* Source material:
theorem issueAll_lintCommands {x1 x2 n : Nat} {s : State} (h : HoldsBasis x1 x2 n s) (y1 y2 : Byte)
    (is : List Instr) :
    ∃ t, issueAll (.ldi 4 y1.toNat :: .ldi 5 y2.toNat :: .lint 6 4 2 5 3 :: is) s = issueAll is t ∧
      HoldsBasis x1 x2 n t ∧ (t.F 6).val = rawValue x1 x2 y1 y2 := by
  obtain ⟨hs, h2, h3, hc⟩ := h
  refine ⟨?t, ?run, ?holds, ?value⟩
  case run =>
    rw [issueAll_ldi_byte hs, issueAll_ldi_byte (by simpa using hs), issueAll_cons_of_wellFormed ?_ rfl rfl]
    simp [hs]
  case holds => simp [HoldsBasis, State.F_setF, hs, h2, h3, hc]
  case value => simp [State.F_setF, h2, h3, rawValue]

/-- BCLMP passes a byte, and counts the one value it clamps. -/
theorem issueAll_bclmp {x1 x2 n : Nat} {s : State} (h : HoldsBasis x1 x2 n s) :
    ∃ t, issueAll [.bclmp 6 6] s = .next ((), t) ∧ HoldsBasis x1 x2 (n + if (s.F 6).val = 256 then 1 else 0) t ∧
      (t.F 6).val = min (s.F 6).val 255 := by
  obtain ⟨hs, h2, h3, hc⟩ := h
  have hlt := (s.F 6).isLt
  by_cases hv : (s.F 6).val = 256
  · have hcount : min (min n (2 ^ 32 - 1) + 1) (2 ^ 32 - 1) = min (n + 1) (2 ^ 32 - 1) := by omega
    refine ⟨_, issueAll_cons_of_wellFormed hs rfl (exec_bclmp_clamps 6 (by simp [hv])) [], ?_, by simp [hv]⟩
    simpa [HoldsBasis, State.F_setF, hs, h2, h3, saturatingSucc_toNat, hc, hv] using hcount
  · refine ⟨_, issueAll_cons_of_wellFormed hs rfl (exec_bclmp_of_byte (by simp; omega) 6) [], ?_, by simp; omega⟩
    simp [HoldsBasis, State.F_setF, hs, h2, h3, hc, hv]

/-- The byte of one position, and what it adds to the count of clamped positions. -/
theorem computeByte_reconstruct {x1 x2 n : Nat} {s : State} (h : HoldsBasis x1 x2 n s) (y1 y2 : Byte) :
    ∃ t, computeByte (reconstructCommands y1 y2) 6 s =
        .next (BitVec.ofNat 8 (min (rawValue x1 x2 y1 y2) 255), t) ∧
      HoldsBasis x1 x2 (n + if rawValue x1 x2 y1 y2 = 256 then 1 else 0) t := by
  obtain ⟨t, ht, hholds, hraw⟩ := issueAll_lintCommands h y1 y2 [.bclmp 6 6]
  obtain ⟨u, hu, hholds', hval⟩ := issueAll_bclmp hholds
  rw [hraw] at hholds' hval
  exact ⟨_, computeByte_of_val (ht.trans hu) hholds'.1 hval, hholds'⟩

theorem sum_map_ite_eq_count {α : Type} (f : α → Nat) (v : Nat) (xs : List α) :
    (xs.map fun a => if f a = v then 1 else 0).sum = (xs.map f).count v := by
  induction xs with
  | nil => rfl
  | cons a xs ih => simp [List.count_cons, ih, Nat.add_comm]

/-- The loop over the positions of two shares. -/
theorem computeBytes_reconstruct {x1 x2 : Nat} {s : State} (h : HoldsBasis x1 x2 0 s) (ys1 ys2 : List Byte) :
    ∃ t, computeBytes 6 (List.zipWith reconstructCommands ys1 ys2) s =
        .next (List.zipWith (fun y1 y2 => BitVec.ofNat 8 (min (rawValue x1 x2 y1 y2) 255)) ys1 ys2, t) ∧
      HoldsBasis x1 x2 ((List.zipWith (rawValue x1 x2) ys1 ys2).count 256) t := by
  have hloop := computeBytes_next (HoldsBasis x1 x2) 6 (fun p : Byte × Byte => reconstructCommands p.1 p.2)
    (fun p => BitVec.ofNat 8 (min (rawValue x1 x2 p.1 p.2) 255))
    (fun p => if rawValue x1 x2 p.1 p.2 = 256 then 1 else 0)
    (fun p _ _ h => computeByte_reconstruct h p.1 p.2) (ys1.zip ys2) 0 s h
  rw [sum_map_ite_eq_count (fun p : Byte × Byte => rawValue x1 x2 p.1 p.2), Nat.zero_add] at hloop
  simp only [List.map_zip_eq_zipWith] at hloop
  exact hloop

/-- The host's warning from a saturated count (R187). -/
theorem clampWarnings_of_count {count : Word} {n : Nat} (h : count.toNat = min n (2 ^ 32 - 1)) :
    clampWarnings count = if n = 0 then [] else [.clamped (min n (2 ^ 32 - 1))] := by
  have hzero : count = 0#32 ↔ n = 0 := by simp [BitVec.toNat_eq, h]
  simp only [clampWarnings, hzero, h]

theorem reconstruct_eq {x1 x2 : Nat} (h : SharePair x1 x2) {ys1 ys2 : List Byte} (hlen : ys1.length = ys2.length)
    {s : State} (hr : s.resetLine = false) {n : Nat} (hn : n = (List.zipWith (rawValue x1 x2) ys1 ys2).count 256) :
    ∃ u, reconstruct [(x1, ys1), (x2, ys2)] s = .done
      (List.zipWith (fun y1 y2 => BitVec.ofNat 8 (min (rawValue x1 x2 y1 y2) 255)) ys1 ys2)
      (if n = 0 then [] else [.clamped (min n (2 ^ 32 - 1))]) u := by
  obtain ⟨t, ht, hready, -, hc⟩ := beginProcedure_ready hr
  obtain ⟨u, hu, hbasis⟩ := issueAll_coefficientCommands h hready hc
  obtain ⟨v, hv, hready', -, -, hcount⟩ := computeBytes_reconstruct hbasis ys1 ys2
  have hread : readWord 0x18 v = .next (v.clampCnt, v.logRead v.clampCnt) :=
    readWord_eq hready'.1 (by decide) (by decide)
  obtain ⟨hne, h1, h2⟩ := h
  refine ⟨?u, ?run⟩
  case run =>
    simp only [reconstruct, hlen, hne, (isShareCoordinate_iff _).2 h1, (isShareCoordinate_iff _).2 h2, ne_eq,
      not_true_eq_false, if_false, Bool.and_self, Bool.not_true, Bool.false_eq_true, ht, hu, hv, hread, andThen_next,
      endWith_next, clampWarnings_of_count hcount, hn]
    exact conclude_of_ready _ _ ((ready_logRead _ _).2 hready')

/-- Settles O54: the coefficients of the pair stay in their registers while each position is interpolated and clamped;
a list that is no share pair ends the procedure at one of its checks. -/
theorem reconstructInterpolatesAndClamps : Obligations.ReconstructInterpolatesAndClamps := by
  refine ⟨fun x1 x2 ys1 ys2 s hr hlen hne h1 h1' h2 h2' => ?_, fun shares s h => ?_⟩
  · obtain ⟨u, hu⟩ := reconstruct_eq ⟨hne, ⟨h1, h1'⟩, ⟨h2, h2'⟩⟩ hlen hr rfl
    exact ⟨u, _, rfl, hu⟩
  · unfold reconstruct
    split
    next x1 ys1 x2 ys2 =>
      split_ifs with hlen hx hrange
      · exact ⟨_, rfl⟩
      · exact ⟨_, rfl⟩
      · exact ⟨_, rfl⟩
      · have hin : (1 ≤ x1 ∧ x1 ≤ 3) ∧ 1 ≤ x2 ∧ x2 ≤ 3 := by simpa [isShareCoordinate_iff] using hrange
        exact absurd (h x1 ys1 x2 ys2 rfl) (by simp only [not_or, not_not]; exact ⟨not_not.1 hlen, hx, hin⟩)
    next => exact ⟨_, rfl⟩

/-! ### The round trip (R188) -/

/-- A share of 256 is stored as 0: its value is lost (R188). -/
theorem storedByte_toNat_of_lost {secret : Byte} {a1 : GF} {x : Nat} (h : shareValue secret a1 x = 256) :
    (storedByte secret a1 x).toNat = 0 := by
  simp [storedByte, h]

theorem storedByte_toNat_of_kept {secret : Byte} {a1 : GF} {x : Nat} (h : shareValue secret a1 x ≠ 256) :
    (storedByte secret a1 x).toNat = shareValue secret a1 x := by
  have hlt : shareValue secret a1 x < 257 := Nat.mod_lt _ (by decide)
  simp only [storedByte, BitVec.toNat_ofNat]
  omega

/-- The untruncated share values of a pair interpolate to the secret (R145). -/
theorem interpolate_shareValues {x1 x2 : Nat} (h : SharePair x1 x2) (secret : Byte) (a1 : GF) :
    (shareValue secret a1 x1 * shareBasis x1 x2 + shareValue secret a1 x2 * shareBasis x2 x1) % 257 =
      secret.toNat := by
  have hval := congrArg Fin.val (interpolate_horner h.modP_ne (byteElement secret) a1)
  simp only [interpolate_val, horner_val, h.lagrangeBasis_val, h.symm.lagrangeBasis_val, modP_val,
    byteElement_val] at hval
  have hshare : ∀ x, (a1.val * (x % 257) + secret.toNat) % 257 = shareValue secret a1 x := fun x => by
    simp [shareValue, Nat.add_comm, Nat.add_mod, Nat.mul_mod]
  simpa only [hshare] using hval

/-- The coefficients of a pair sum to 1 (R140). -/
theorem shareBasis_add {x1 x2 : Nat} (h : SharePair x1 x2) : (shareBasis x1 x2 + shareBasis x2 x1) % 257 = 1 := by
  simpa [shareValue] using interpolate_shareValues h 1#8 0

/-- Not both shares of a pair are lost: they would lie on the constant polynomial 256, and the secret is a byte. -/
theorem not_both_shares_lost {x1 x2 : Nat} (h : SharePair x1 x2) {secret : Byte} {a1 : GF}
    (h1 : shareValue secret a1 x1 = 256) : shareValue secret a1 x2 ≠ 256 := by
  intro h2
  have hint := interpolate_shareValues h secret a1
  have hsum := shareBasis_add h
  have hs := secret.isLt
  rw [h1, h2] at hint
  omega

/-- Leaving out the term of a lost share, whose value 256 is -1, adds its coefficient b to the interpolated value. -/
theorem mod_of_lost_term {b p n : Nat} (h : (256 * b + p) % 257 = n) : p % 257 = (n + b) % 257 := by
  omega

/-- What reconstruction gives at a position: the secret, plus the coefficient of a lost share (R188). -/
def recoveredValue (x1 x2 : Nat) (secret : Byte) (a1 : GF) : Nat :=
  if shareValue secret a1 x1 = 256 then (secret.toNat + shareBasis x1 x2) % 257
  else if shareValue secret a1 x2 = 256 then (secret.toNat + shareBasis x2 x1) % 257
  else secret.toNat

theorem rawValue_storedByte {x1 x2 : Nat} (h : SharePair x1 x2) (secret : Byte) (a1 : GF) :
    rawValue x1 x2 (storedByte secret a1 x1) (storedByte secret a1 x2) = recoveredValue x1 x2 secret a1 := by
  have hint := interpolate_shareValues h secret a1
  unfold rawValue recoveredValue
  split_ifs with h1 h2
  · rw [storedByte_toNat_of_lost h1, storedByte_toNat_of_kept (not_both_shares_lost h h1), Nat.zero_mul, Nat.zero_add]
    rw [h1] at hint
    exact mod_of_lost_term hint
  · rw [storedByte_toNat_of_kept h1, storedByte_toNat_of_lost h2, Nat.zero_mul, Nat.add_zero]
    rw [h2, Nat.add_comm] at hint
    exact mod_of_lost_term hint
  · rw [storedByte_toNat_of_kept h1, storedByte_toNat_of_kept h2, hint]

theorem zipWith_shareAt {α : Type} (f : Byte → Byte → α) (secret : List Byte) (rng : Nat → GF) (x1 x2 : Nat) :
    List.zipWith f (shareAt secret rng x1) (shareAt secret rng x2) =
      secret.mapIdx fun i b => f (storedByte b (rng i) x1) (storedByte b (rng i) x2) :=
  List.ext_getElem (by simp [shareAt]) (by simp [shareAt])

/-- A byte passes the clamp. -/
theorem ofNat_min_toNat (b : Byte) : BitVec.ofNat 8 (min b.toNat 255) = b := by
  rw [Nat.min_eq_left (byte_toNat_le b), BitVec.ofNat_toNat, BitVec.setWidth_eq]

/-- The recovered value, clamped to a byte, in the cases of R188. -/
theorem ofNat_min_recoveredValue (x1 x2 : Nat) (secret : Byte) (a1 : GF) :
    BitVec.ofNat 8 (min (recoveredValue x1 x2 secret a1) 255) =
      if shareValue secret a1 x1 = 256 then BitVec.ofNat 8 (min ((secret.toNat + shareBasis x1 x2) % 257) 255)
      else if shareValue secret a1 x2 = 256 then BitVec.ofNat 8 (min ((secret.toNat + shareBasis x2 x1) % 257) 255)
      else secret := by
  unfold recoveredValue
  split_ifs
  · rfl
  · rfl
  · exact ofNat_min_toNat secret

/-- Settles O55: each position is interpolated from its stored bytes to the recovered value, which is the secret where
no share was lost; a secret is a byte, so nothing is then clamped. -/
theorem roundTripIsExactUnlessAShareWasLost : Obligations.RoundTripIsExactUnlessAShareWasLost := by
  intro secret rng s x1 x2 hr hne h1 h1' h2 h2'
  have h : SharePair x1 x2 := ⟨hne, ⟨h1, h1'⟩, ⟨h2, h2'⟩⟩
  obtain ⟨u, hu, hready⟩ := generate_eq secret rng hr
  obtain ⟨v, hv⟩ := reconstruct_eq h (ys1 := shareAt secret rng x1) (ys2 := shareAt secret rng x2) (by simp [shareAt])
    hready.resetLine rfl
  simp only [zipWith_shareAt, rawValue_storedByte h] at hv
  refine ⟨shareAt secret rng, u, v, _, _, hu, hv, ?_, fun hkept => ?_⟩
  · simp only [ofNat_min_recoveredValue]
  have hrec : ∀ i b, secret[i]? = some b → recoveredValue x1 x2 b (rng i) = b.toNat := fun i b hb => by
    obtain ⟨hk1, hk2⟩ := hkept i b hb
    rw [recoveredValue, if_neg hk1, if_neg hk2]
  constructor
  · refine List.mapIdx_eq_iff.2 fun i => ?_
    cases hb : secret[i]? with
    | none => rfl
    | some b => simp [hrec i b hb, ofNat_min_toNat]
  · refine if_pos (List.count_eq_zero.2 fun hmem => ?_)
    obtain ⟨i, hi, hclamp⟩ := List.mem_mapIdx.1 hmem
    rw [hrec i secret[i] (List.getElem?_eq_getElem hi)] at hclamp
    exact absurd hclamp (Nat.ne_of_lt (secret[i]).isLt)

* What you will do:
Output exactly the lines of the material above from the one containing "have hread : readWord" up to and including the one containing "a1 x = 256)".

* Reply:
  have hread : readWord 0x18 v = .next (v.clampCnt, v.logRead v.clampCnt) :=
    readWord_eq hready'.1 (by decide) (by decide)
  obtain ⟨hne, h1, h2⟩ := h
  refine ⟨?u, ?run⟩
  case run =>
    simp only [reconstruct, hlen, hne, (isShareCoordinate_iff _).2 h1, (isShareCoordinate_iff _).2 h2, ne_eq,
      not_true_eq_false, if_false, Bool.and_self, Bool.not_true, Bool.false_eq_true, ht, hu, hv, hread, andThen_next,
      endWith_next, clampWarnings_of_count hcount, hn]
    exact conclude_of_ready _ _ ((ready_logRead _ _).2 hready')

/-- Settles O54: the coefficients of the pair stay in their registers while each position is interpolated and clamped;
a list that is no share pair ends the procedure at one of its checks. -/
theorem reconstructInterpolatesAndClamps : Obligations.ReconstructInterpolatesAndClamps := by
  refine ⟨fun x1 x2 ys1 ys2 s hr hlen hne h1 h1' h2 h2' => ?_, fun shares s h => ?_⟩
  · obtain ⟨u, hu⟩ := reconstruct_eq ⟨hne, ⟨h1, h1'⟩, ⟨h2, h2'⟩⟩ hlen hr rfl
    exact ⟨u, _, rfl, hu⟩
  · unfold reconstruct
    split
    next x1 ys1 x2 ys2 =>
      split_ifs with hlen hx hrange
      · exact ⟨_, rfl⟩
      · exact ⟨_, rfl⟩
      · exact ⟨_, rfl⟩
      · have hin : (1 ≤ x1 ∧ x1 ≤ 3) ∧ 1 ≤ x2 ∧ x2 ≤ 3 := by simpa [isShareCoordinate_iff] using hrange
        exact absurd (h x1 ys1 x2 ys2 rfl) (by simp only [not_or, not_not]; exact ⟨not_not.1 hlen, hx, hin⟩)
    next => exact ⟨_, rfl⟩

/-! ### The round trip (R188) -/

/-- A share of 256 is stored as 0: its value is lost (R188). -/
theorem storedByte_toNat_of_lost {secret : Byte} {a1 : GF} {x : Nat} (h : shareValue secret a1 x = 256) :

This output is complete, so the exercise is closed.